• Task directions:
Starting with the line that contains "it differs. -/" and stopping after the line that contains "exact numbers. -/", return each line below exactly as written, with no others.

☆ ☆ ☆

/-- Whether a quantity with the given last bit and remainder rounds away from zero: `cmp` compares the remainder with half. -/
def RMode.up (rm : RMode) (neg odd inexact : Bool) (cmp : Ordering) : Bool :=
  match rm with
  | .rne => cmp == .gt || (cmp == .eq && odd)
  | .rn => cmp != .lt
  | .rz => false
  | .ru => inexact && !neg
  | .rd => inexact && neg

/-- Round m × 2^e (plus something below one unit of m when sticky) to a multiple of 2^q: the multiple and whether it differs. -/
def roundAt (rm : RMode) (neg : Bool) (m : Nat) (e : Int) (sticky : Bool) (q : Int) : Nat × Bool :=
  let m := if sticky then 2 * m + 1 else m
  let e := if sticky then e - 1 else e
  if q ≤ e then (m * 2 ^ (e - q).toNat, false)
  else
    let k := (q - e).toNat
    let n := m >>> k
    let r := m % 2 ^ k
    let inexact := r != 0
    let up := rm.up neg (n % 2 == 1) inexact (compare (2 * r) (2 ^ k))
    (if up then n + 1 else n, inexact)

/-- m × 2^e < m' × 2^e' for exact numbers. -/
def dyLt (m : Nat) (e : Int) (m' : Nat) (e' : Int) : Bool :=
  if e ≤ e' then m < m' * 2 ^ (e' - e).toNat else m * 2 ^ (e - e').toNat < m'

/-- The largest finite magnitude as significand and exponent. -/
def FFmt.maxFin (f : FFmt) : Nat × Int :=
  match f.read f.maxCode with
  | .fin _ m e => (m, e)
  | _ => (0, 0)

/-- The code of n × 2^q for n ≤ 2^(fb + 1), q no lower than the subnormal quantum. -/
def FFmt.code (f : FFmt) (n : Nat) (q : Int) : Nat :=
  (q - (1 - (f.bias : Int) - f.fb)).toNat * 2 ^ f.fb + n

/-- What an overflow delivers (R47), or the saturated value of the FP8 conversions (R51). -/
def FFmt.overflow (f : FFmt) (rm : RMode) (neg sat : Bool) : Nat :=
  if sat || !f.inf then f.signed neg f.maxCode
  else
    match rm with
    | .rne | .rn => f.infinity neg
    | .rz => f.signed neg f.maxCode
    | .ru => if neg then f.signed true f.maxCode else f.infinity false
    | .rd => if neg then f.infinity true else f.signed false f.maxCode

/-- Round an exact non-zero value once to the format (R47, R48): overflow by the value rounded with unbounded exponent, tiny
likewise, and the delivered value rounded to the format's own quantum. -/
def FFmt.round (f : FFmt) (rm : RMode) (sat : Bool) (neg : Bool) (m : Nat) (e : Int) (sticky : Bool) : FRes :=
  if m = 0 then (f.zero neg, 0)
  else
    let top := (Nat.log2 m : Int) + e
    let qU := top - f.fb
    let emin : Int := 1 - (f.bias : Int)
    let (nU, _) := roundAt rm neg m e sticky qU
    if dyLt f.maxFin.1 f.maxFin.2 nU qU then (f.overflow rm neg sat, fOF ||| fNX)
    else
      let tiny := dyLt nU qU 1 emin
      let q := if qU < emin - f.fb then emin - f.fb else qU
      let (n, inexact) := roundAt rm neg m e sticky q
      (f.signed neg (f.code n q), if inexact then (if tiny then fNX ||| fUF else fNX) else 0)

☆ ☆ ☆

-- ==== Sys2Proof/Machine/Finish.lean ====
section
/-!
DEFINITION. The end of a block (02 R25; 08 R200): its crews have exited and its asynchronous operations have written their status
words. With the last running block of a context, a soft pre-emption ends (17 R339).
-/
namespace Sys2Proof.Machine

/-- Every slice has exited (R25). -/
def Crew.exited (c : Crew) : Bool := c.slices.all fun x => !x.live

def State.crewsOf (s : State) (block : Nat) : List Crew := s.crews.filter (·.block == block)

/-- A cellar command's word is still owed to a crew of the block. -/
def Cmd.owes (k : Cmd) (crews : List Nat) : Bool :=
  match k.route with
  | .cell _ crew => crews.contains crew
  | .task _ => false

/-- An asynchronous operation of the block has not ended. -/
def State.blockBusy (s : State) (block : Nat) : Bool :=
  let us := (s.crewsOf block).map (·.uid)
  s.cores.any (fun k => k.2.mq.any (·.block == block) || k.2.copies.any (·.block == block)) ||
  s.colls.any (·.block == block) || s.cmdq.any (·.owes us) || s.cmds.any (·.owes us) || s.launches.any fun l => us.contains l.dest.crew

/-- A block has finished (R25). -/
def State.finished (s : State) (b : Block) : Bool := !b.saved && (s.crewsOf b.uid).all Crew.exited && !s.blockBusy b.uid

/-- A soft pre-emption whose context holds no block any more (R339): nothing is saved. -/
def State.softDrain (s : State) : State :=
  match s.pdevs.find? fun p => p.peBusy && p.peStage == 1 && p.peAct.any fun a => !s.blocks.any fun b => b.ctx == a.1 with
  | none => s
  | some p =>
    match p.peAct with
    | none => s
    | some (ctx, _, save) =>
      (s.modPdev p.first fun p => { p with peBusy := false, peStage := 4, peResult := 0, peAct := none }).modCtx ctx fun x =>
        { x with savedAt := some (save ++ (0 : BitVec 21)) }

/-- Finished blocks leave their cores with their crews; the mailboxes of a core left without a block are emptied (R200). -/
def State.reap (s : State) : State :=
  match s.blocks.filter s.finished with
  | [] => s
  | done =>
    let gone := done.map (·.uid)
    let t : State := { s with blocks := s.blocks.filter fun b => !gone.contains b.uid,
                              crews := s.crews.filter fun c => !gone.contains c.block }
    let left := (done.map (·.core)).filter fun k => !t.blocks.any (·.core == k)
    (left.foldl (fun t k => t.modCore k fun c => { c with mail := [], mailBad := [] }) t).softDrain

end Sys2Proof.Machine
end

☆ ☆ ☆

• Answer below:
/-- Round m × 2^e (plus something below one unit of m when sticky) to a multiple of 2^q: the multiple and whether it differs. -/
def roundAt (rm : RMode) (neg : Bool) (m : Nat) (e : Int) (sticky : Bool) (q : Int) : Nat × Bool :=
  let m := if sticky then 2 * m + 1 else m
  let e := if sticky then e - 1 else e
  if q ≤ e then (m * 2 ^ (e - q).toNat, false)
  else
    let k := (q - e).toNat
    let n := m >>> k
    let r := m % 2 ^ k
    let inexact := r != 0
    let up := rm.up neg (n % 2 == 1) inexact (compare (2 * r) (2 ^ k))
    (if up then n + 1 else n, inexact)

/-- m × 2^e < m' × 2^e' for exact numbers. -/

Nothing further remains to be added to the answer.